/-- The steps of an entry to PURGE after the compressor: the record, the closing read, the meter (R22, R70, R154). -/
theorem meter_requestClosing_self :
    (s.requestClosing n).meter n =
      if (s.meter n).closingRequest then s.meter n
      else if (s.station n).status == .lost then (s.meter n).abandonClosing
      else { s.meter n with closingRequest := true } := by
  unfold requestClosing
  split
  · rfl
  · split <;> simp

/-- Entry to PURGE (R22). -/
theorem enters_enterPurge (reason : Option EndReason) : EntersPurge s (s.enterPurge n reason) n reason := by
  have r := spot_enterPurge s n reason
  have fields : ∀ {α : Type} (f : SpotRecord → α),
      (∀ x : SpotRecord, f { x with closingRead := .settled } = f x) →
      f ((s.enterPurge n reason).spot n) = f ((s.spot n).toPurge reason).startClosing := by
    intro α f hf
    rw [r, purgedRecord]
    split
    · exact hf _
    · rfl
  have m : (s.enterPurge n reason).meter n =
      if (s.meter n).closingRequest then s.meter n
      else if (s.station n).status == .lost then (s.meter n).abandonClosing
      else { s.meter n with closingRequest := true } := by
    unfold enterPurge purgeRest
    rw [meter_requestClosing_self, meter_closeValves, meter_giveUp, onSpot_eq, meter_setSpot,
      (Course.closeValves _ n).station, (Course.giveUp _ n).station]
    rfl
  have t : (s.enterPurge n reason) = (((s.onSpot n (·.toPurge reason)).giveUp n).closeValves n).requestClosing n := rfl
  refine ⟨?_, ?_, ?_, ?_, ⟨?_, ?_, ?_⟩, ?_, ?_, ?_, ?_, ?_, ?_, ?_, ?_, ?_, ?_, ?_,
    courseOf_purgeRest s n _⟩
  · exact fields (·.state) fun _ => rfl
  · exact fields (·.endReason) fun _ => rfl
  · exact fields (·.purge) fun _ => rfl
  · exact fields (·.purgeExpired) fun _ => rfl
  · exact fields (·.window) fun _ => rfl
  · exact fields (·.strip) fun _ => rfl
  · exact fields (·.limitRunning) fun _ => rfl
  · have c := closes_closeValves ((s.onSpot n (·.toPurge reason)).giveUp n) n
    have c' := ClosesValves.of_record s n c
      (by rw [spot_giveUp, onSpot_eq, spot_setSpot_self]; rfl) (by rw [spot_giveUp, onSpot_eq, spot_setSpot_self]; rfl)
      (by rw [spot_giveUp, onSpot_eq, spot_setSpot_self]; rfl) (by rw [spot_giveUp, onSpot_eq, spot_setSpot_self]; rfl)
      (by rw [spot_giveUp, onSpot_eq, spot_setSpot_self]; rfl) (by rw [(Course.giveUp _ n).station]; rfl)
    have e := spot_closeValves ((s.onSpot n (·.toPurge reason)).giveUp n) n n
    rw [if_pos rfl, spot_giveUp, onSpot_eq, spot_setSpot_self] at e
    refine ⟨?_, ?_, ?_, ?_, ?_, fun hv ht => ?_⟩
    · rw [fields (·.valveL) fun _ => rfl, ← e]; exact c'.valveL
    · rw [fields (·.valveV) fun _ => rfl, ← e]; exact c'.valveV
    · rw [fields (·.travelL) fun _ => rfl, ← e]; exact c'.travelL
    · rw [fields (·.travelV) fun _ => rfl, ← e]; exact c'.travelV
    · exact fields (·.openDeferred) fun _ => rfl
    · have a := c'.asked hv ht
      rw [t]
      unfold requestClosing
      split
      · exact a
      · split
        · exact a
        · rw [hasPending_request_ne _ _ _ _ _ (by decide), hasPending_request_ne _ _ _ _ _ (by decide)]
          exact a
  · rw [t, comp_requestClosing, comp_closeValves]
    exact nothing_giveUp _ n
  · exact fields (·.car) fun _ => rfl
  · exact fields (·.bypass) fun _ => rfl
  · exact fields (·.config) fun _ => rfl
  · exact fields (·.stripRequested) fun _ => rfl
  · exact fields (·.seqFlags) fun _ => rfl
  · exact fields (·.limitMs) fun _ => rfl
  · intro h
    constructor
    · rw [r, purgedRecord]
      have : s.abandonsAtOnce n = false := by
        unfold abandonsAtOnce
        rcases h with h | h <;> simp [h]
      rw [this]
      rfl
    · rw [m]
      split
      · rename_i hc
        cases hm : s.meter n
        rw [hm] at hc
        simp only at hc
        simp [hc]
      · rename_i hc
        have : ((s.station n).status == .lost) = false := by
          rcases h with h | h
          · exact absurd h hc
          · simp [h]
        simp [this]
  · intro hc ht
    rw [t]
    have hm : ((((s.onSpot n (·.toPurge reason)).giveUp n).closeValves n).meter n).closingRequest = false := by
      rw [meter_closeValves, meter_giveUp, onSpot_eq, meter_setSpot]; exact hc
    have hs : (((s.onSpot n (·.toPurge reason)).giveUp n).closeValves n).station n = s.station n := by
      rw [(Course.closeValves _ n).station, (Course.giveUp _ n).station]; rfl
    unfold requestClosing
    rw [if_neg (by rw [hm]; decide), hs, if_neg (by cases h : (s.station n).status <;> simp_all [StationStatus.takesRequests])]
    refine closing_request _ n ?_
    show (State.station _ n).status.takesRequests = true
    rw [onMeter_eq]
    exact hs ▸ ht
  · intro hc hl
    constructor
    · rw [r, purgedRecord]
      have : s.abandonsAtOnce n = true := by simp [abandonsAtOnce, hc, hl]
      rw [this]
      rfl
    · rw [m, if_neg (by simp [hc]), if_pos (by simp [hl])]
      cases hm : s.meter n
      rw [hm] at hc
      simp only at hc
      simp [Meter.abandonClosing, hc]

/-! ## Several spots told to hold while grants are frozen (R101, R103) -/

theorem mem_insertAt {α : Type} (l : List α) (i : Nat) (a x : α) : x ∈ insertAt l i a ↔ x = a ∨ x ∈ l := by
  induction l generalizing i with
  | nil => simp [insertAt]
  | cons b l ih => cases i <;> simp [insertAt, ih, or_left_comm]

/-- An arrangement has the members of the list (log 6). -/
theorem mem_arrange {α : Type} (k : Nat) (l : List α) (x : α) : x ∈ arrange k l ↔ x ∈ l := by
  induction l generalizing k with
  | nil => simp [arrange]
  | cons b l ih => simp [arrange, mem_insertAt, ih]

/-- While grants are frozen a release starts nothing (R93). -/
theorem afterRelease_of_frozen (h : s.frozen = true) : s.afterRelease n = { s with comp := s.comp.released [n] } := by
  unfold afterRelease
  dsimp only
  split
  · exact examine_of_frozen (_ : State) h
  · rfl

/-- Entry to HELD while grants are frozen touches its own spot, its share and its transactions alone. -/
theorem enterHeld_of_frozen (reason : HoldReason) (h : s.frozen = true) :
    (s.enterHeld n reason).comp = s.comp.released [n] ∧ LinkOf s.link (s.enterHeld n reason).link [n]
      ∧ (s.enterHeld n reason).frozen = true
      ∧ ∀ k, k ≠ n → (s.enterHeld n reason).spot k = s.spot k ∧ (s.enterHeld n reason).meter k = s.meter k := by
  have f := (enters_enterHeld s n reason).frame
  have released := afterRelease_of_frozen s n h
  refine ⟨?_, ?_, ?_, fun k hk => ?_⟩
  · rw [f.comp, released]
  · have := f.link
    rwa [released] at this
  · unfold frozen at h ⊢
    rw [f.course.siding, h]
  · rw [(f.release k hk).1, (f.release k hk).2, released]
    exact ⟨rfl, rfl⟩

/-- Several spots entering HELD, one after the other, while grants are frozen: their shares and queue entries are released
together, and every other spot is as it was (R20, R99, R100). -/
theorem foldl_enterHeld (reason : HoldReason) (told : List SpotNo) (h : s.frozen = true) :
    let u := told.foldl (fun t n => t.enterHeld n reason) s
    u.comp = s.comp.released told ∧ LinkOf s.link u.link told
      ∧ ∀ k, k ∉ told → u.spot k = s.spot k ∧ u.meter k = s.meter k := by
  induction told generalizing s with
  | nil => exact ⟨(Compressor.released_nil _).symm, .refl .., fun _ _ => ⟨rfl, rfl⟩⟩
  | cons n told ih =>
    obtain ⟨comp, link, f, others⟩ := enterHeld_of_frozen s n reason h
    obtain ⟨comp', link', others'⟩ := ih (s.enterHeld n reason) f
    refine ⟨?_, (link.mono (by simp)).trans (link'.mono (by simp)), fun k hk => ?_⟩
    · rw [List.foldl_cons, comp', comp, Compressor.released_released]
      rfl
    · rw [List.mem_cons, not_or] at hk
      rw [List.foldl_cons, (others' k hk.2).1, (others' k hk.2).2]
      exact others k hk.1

____________

Only the lines from the top of the data through the line that contains "have c' := ClosesValves.of_record s n c" should be quoted, exactly as they stand.

* **Output of the exercise**:
/-- The steps of an entry to PURGE after the compressor: the record, the closing read, the meter (R22, R70, R154). -/
theorem meter_requestClosing_self :
    (s.requestClosing n).meter n =
      if (s.meter n).closingRequest then s.meter n
      else if (s.station n).status == .lost then (s.meter n).abandonClosing
      else { s.meter n with closingRequest := true } := by
  unfold requestClosing
  split
  · rfl
  · split <;> simp

/-- Entry to PURGE (R22). -/
theorem enters_enterPurge (reason : Option EndReason) : EntersPurge s (s.enterPurge n reason) n reason := by
  have r := spot_enterPurge s n reason
  have fields : ∀ {α : Type} (f : SpotRecord → α),
      (∀ x : SpotRecord, f { x with closingRead := .settled } = f x) →
      f ((s.enterPurge n reason).spot n) = f ((s.spot n).toPurge reason).startClosing := by
    intro α f hf
    rw [r, purgedRecord]
    split
    · exact hf _
    · rfl
  have m : (s.enterPurge n reason).meter n =
      if (s.meter n).closingRequest then s.meter n
      else if (s.station n).status == .lost then (s.meter n).abandonClosing
      else { s.meter n with closingRequest := true } := by
    unfold enterPurge purgeRest
    rw [meter_requestClosing_self, meter_closeValves, meter_giveUp, onSpot_eq, meter_setSpot,
      (Course.closeValves _ n).station, (Course.giveUp _ n).station]
    rfl
  have t : (s.enterPurge n reason) = (((s.onSpot n (·.toPurge reason)).giveUp n).closeValves n).requestClosing n := rfl
  refine ⟨?_, ?_, ?_, ?_, ⟨?_, ?_, ?_⟩, ?_, ?_, ?_, ?_, ?_, ?_, ?_, ?_, ?_, ?_, ?_,
    courseOf_purgeRest s n _⟩
  · exact fields (·.state) fun _ => rfl
  · exact fields (·.endReason) fun _ => rfl
  · exact fields (·.purge) fun _ => rfl
  · exact fields (·.purgeExpired) fun _ => rfl
  · exact fields (·.window) fun _ => rfl
  · exact fields (·.strip) fun _ => rfl
  · exact fields (·.limitRunning) fun _ => rfl
  · have c := closes_closeValves ((s.onSpot n (·.toPurge reason)).giveUp n) n
    have c' := ClosesValves.of_record s n c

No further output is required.